Homosexualität wird in Ghana mit bis zu drei Jahren Haft bestraft. Nach der Attacke auf das LGBTI-Zentrum forderten Politiker der Oppositionspartei, auch die Solidarisierung und „das Eintreten für Homosexualität in ihrer heutigen und zukünftigen Formen“ unter Strafe zu stellen. In vielen Nachbarländern sieht es ähnlich düster für queere Menschen aus. In 28 der 49 afrikanischen Staaten südlich der Sahara wird Homosexualität kriminalisiert. Im Sudan, in Nord-Nigeria, wo in Teilen Scharia-Recht angewendet wird, in Mauretanien steht die Todesstrafe auf Homosexualität. Im Entsetzen darüber wird in der Berichterstattung westlicher Medien oft ausgelassen, woher diese Gesetze – wie die meisten Verfassungen afrikanischer Länder – kommen: aus Europa.

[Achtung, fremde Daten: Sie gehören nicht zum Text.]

-- ==== Sys2Proof/Machine/Pocket.lean ====
section
/-! DEFINITION. The Pocket counter (03_the_pocket_conveyor.md R41 to R55): position events, boundaries and the line
state's timers. -/

namespace Sys2Proof.Machine

def Dev.setPocket (u : PocketUnit) (d : Dev) : Dev := { d with pocket := u }

/-- The entry of pocket `p` is started (R51). -/
def Dev.startEntry (p : Word) (d : Dev) : Dev := d.setEntry p (Entry.fresh p)

/-- A word establishes the position (R43). -/
def Dev.establish (w : Word) (d : Dev) : Dev :=
  let high : BitVec 48 := w.zeroExtend 48
  Dev.startEntry (pocketOf high d.su.pitch)
    (d.setPocket { d.pocket with pos := some { last := w, ext := high, high := high } })

/-- The extended position after a word (R44). -/
def Position.follow (q : Position) (w : Word) : Position :=
  { q with last := w, ext := q.ext + (w - q.last).signExtend 48 }

/-- How far the extended position lies ahead of the high-water mark (R44). -/
def Position.lead (q : Position) : Int := (q.ext - q.high).toInt

/-- A non-advancing event (R45). -/
def Dev.nonAdvance (q : Position) (d : Dev) : Dev :=
  let d := d.setPocket { d.pocket with pos := some q }
  if q.lead < -(d.su.pitch : Int) ∧ d.pocket.reversal = false then
    let d := Dev.markSuspects (d.raise .positionFault)
    d.setPocket { d.pocket with reversal := true }
  else d

/-- A boundary from pocket `p` to `p + 1` (R47): the three departures, then the new scale pocket's entry.
`first` says that `p` was the scale pocket at some event (R48). The order of the departures: log 17. -/
def Dev.boundary (first : Bool) (p : Word) (d : Dev) : Dev :=
  let d := if first then d.scaleDeparts p else d.unseenDeparts p
  let d := d.readerDeparts (p - BitVec.ofNat 32 d.su.dRead)
  let d := d.gateDeparts (p - BitVec.ofNat 32 d.su.dGate)
  d.startEntry (p + 1#32)

/-- The `n` boundaries of an event, in pocket order (R46). -/
def Dev.boundaries : Nat → Bool → Word → Dev → Dev
  | 0, _, _, d => d
  | n + 1, first, p, d => Dev.boundaries n false (p + 1#32) (d.boundary first p)

/-- The line goes to RUNNING, or stays so, and the stall timer restarts (R46, R53, R54, R72). -/
def PocketUnit.run (u : PocketUnit) : PocketUnit :=
  { u with running := true, stall := some 0, stop := .idle }

/-- The scale silence timer when the line enters RUNNING (R72). -/
def WeighUnit.lineRuns (w : WeighUnit) (wasRunning : Bool) : WeighUnit :=
  if wasRunning then w else { w with silence := .running 0 }

/-- Step 6 of an advancing event (R46). -/
def Dev.lineRuns (d : Dev) : Dev :=
  { d with pocket := d.pocket.run, weigh := d.weigh.lineRuns d.pocket.running }

/-- An advancing event (R46, R49). The high-water mark moves first; the boundaries are numbered from the
pocket number before it. -/
def Dev.advance (q : Position) (d : Dev) : Dev :=
  let old := pocketOf q.high d.su.pitch
  let q' := { q with high := q.ext }
  let n := (pocketOf q'.high d.su.pitch - old).toNat
  let d := d.setPocket { d.pocket with pos := some q', reversal := false }
  let d := Dev.handPhase (phaseOf q'.high d.su.pitch) (Dev.boundaries n true old d)
  let d := if 4 < n then Dev.markSuspects (d.raise .positionFault) else d
  let d := d.lineRuns
  if 1 ≤ n then d.requestStatus else d

/-- The Pocket counter takes a position word (R43, R44). -/
def Dev.takePosition (w : Word) (d : Dev) : Dev :=
  match d.pocket.pos with
  | none => d.establish w
  | some q =>
    let q' := q.follow w
    if 0 < q'.lead then d.advance q' else d.nonAdvance q'

/-! ### Timers (R53 to R55) -/

/-- The line enters STOPPED by the stall timer (R53, R72). -/
def Dev.lineStops (d : Dev) : Dev :=
  let d := Dev.raise .lineStopped
    { d with pocket := { d.pocket with running := false, stall := none, stop := .running 0 },
             weigh := { d.weigh with silence := .idle } }
  if d.setup.deferred then d.beginLoad else d

/-- The stall timer expires (R54); no event while it is idle or the part is not READY. -/
def Dev.stallExpired (d : Dev) : Dev :=
  if d.setup.part ≠ .ready ∨ d.pocket.stall = none then d
  else if d.pocket.running then d.lineStops
  else d.setPocket { d.pocket with stall := none }

/-- The stop timer expires (R55, R148); no event unless it runs, the line is STOPPED and the part READY. -/
def Dev.stopExpired (d : Dev) : Dev :=
  match d.pocket.stop with
  | .running _ =>
    if d.setup.part = .ready ∧ d.pocket.running = false then
      Dev.markSuspects (d.setPocket { d.pocket with stop := .expired })
    else d
  | _ => d

end Sys2Proof.Machine
end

Was im Geschichtsbuch fehlt

Blaise will auf Social Media das Bewusstsein über die jahrhundertealte afrikanische Geschichte queerer Menschen stärken: „Homophobie und die damit in Afrika eingezogenen Kirchen sind direkte Nachkommen des Kolonialismus. In einer postkolonialen Gesellschaft müssen wir deshalb nicht nur gegen die ökonomischen Folgen der Ausbeutung kämpfen, sondern auch gegen die ideologischen.“ Blaise betont: „Queerness ist kein westliches Konzept. Homophobie ist ein westliches Konzept.“ Im Norden Nigerias, wo heute schwule Männer mit dem Tod bedroht werden, gibt es in der Sprache Haussa den präkolonialen Ausdruck „yan daudu“. Er bezeichnet, verkürzt erklärt, eine soziale Kategorie. Mit dem Terminus werden Crossdressing und gleichgeschlechtliche Beziehungen wertneutral beschrieben. Mehr noch: Yan Dauda erfüllen eine tragende Rolle im spirituellen Kanon der nördlichen Haussa-Kultur.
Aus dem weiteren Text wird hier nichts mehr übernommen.